Data for review: Begin

theorem State.byteAt?_withMem {s : State} {m : Memory} {k : Nat}
    (h : s.pc.toNat + k < s.cfg.memCap → m.read (s.pc.toNat + k) = s.mem.read (s.pc.toNat + k)) :
    (s.withMem m).byteAt? k = s.byteAt? k := by
  by_cases hlt : s.pc.toNat + k < s.cfg.memCap
  · rw [State.byteAt?_of_lt hlt, ← h hlt]
    exact State.byteAt?_of_lt (s := s.withMem m) hlt
  · rw [State.byteAt?_of_le (Nat.not_lt.1 hlt)]
    exact State.byteAt?_of_le (s := s.withMem m) (Nat.not_lt.1 hlt)

/-- The other memory agrees with the state's on the addresses the fetch unit reads. -/
def State.AgreesOnRead (s : State) (m : Memory) : Prop :=
  ∀ addr ∈ s.readAddrs, m.read addr.toNat = s.mem.read addr.toNat

theorem State.AgreesOnRead.byteAt?_zero {s : State} {m : Memory} (h : s.AgreesOnRead m) (hl : s.cfg.Legal) :
    (s.withMem m).byteAt? 0 = s.byteAt? 0 :=
  State.byteAt?_withMem fun hlt => h s.pc (State.pc_mem_readAddrs hl (State.byteAt?_of_lt hlt))

theorem State.AgreesOnRead.byteAt?_operand {s : State} {m : Memory} {op : Opcode} {k : Nat} (h : s.AgreesOnRead m)
    (hl : s.cfg.Legal) (h0 : s.byteAt? 0 = some (s.cfg.byteOf op)) (hk : k + 1 ≤ op.nOps) :
    (s.withMem m).byteAt? (k + 1) = s.byteAt? (k + 1) :=
  State.byteAt?_withMem fun hlt => by
    obtain ⟨hRead, hAddr⟩ := State.operandAddr_mem_readAddrs hl h0 hk hlt
    rw [← hAddr]
    exact h _ hRead

theorem State.Holds.withMem {s : State} {m : Memory} {op : Opcode} {a b : Byte} (hH : s.Holds op a b)
    (h : s.AgreesOnRead m) (hl : s.cfg.Legal) : (s.withMem m).Holds op a b := by
  obtain ⟨h0, h1, h2⟩ := hH
  exact ⟨(h.byteAt?_zero hl).trans h0, fun hn => (h.byteAt?_operand hl h0 hn).trans (h1 hn),
    fun hn => (h.byteAt?_operand hl h0 hn.ge).trans (h2 hn)⟩

theorem FetchFault.withMem {s : State} {m : Memory} {r : Raise} (hF : FetchFault s r) (h : s.AgreesOnRead m)
    (hl : s.cfg.Legal) : FetchFault (s.withMem m) r := by
  cases hF with
  | opcodeFetch h0 => exact .opcodeFetch ((h.byteAt?_zero hl).trans h0)
  | unsupportedOpcode ir h0 hn => exact .unsupportedOpcode ir ((h.byteAt?_zero hl).trans h0) hn
  | operandA op h0 hn h1 =>
    exact .operandA op ((h.byteAt?_zero hl).trans h0) hn ((h.byteAt?_operand hl h0 hn).trans h1)
  | operandB op a h0 hn h1 h2 =>
    exact .operandB op a ((h.byteAt?_zero hl).trans h0) hn ((h.byteAt?_operand hl h0 (by omega)).trans h1)
      ((h.byteAt?_operand hl h0 hn.ge).trans h2)

/-- Settles O31: the same fetch fault (`FetchFault.withMem`), or the same instruction (`State.Holds.withMem`), which does
not look at memory (`exec_withMem`). -/
theorem otherMemoryDoesNotAffectTheStep : Obligations.OtherMemoryDoesNotAffectTheStep := by
  intro s t m hm h
  change step (s.withMem m) = .next (t.withMem m)
  obtain ⟨hs, hStep⟩ := step_cases h
  have hAgree : s.AgreesOnRead m := fun addr hAddr => by
    rw [← readAddrs_port hs.1 hAddr]
    refine hm _ ?_
    rw [fetchAddrs_running hs.2]
    exact List.mem_map_of_mem hAddr
  rcases hStep with ⟨r, hF, rfl⟩ | ⟨op, a, b, hH, he⟩
  · exact step_of_fetchFault (s := s.withMem m) hs (hF.withMem hAgree hs.1)
  · exact (step_of_holds (s := s.withMem m) hs (hH.withMem hAgree hs.1)).trans (exec_withMem m he)

/-! ### The host's view -/

theorem State.finalView_of_running {s : State} (h : s.runState = .running) : s.finalView = none := by
  simp [State.finalView, State.ended, h]

theorem State.finalView_of_ended {s : State} (h : s.ended = true) : s.finalView = some ⟨s.x, s.pc, s.flags, s.mem⟩ :=
  if_pos h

Data for review: End

● Exercise requirements: Return only the lines running from the line with "Obligations.OtherMemoryDoesNotAffectTheStep := by" to the last line of the records, both included, exactly as written.

● Answer:
theorem otherMemoryDoesNotAffectTheStep : Obligations.OtherMemoryDoesNotAffectTheStep := by
  intro s t m hm h
  change step (s.withMem m) = .next (t.withMem m)
  obtain ⟨hs, hStep⟩ := step_cases h
  have hAgree : s.AgreesOnRead m := fun addr hAddr => by
    rw [← readAddrs_port hs.1 hAddr]
    refine hm _ ?_
    rw [fetchAddrs_running hs.2]
    exact List.mem_map_of_mem hAddr
  rcases hStep with ⟨r, hF, rfl⟩ | ⟨op, a, b, hH, he⟩
  · exact step_of_fetchFault (s := s.withMem m) hs (hF.withMem hAgree hs.1)
  · exact (step_of_holds (s := s.withMem m) hs (hH.withMem hAgree hs.1)).trans (exec_withMem m he)

/-! ### The host's view -/

theorem State.finalView_of_running {s : State} (h : s.runState = .running) : s.finalView = none := by
  simp [State.finalView, State.ended, h]

theorem State.finalView_of_ended {s : State} (h : s.ended = true) : s.finalView = some ⟨s.x, s.pc, s.flags, s.mem⟩ :=
  if_pos h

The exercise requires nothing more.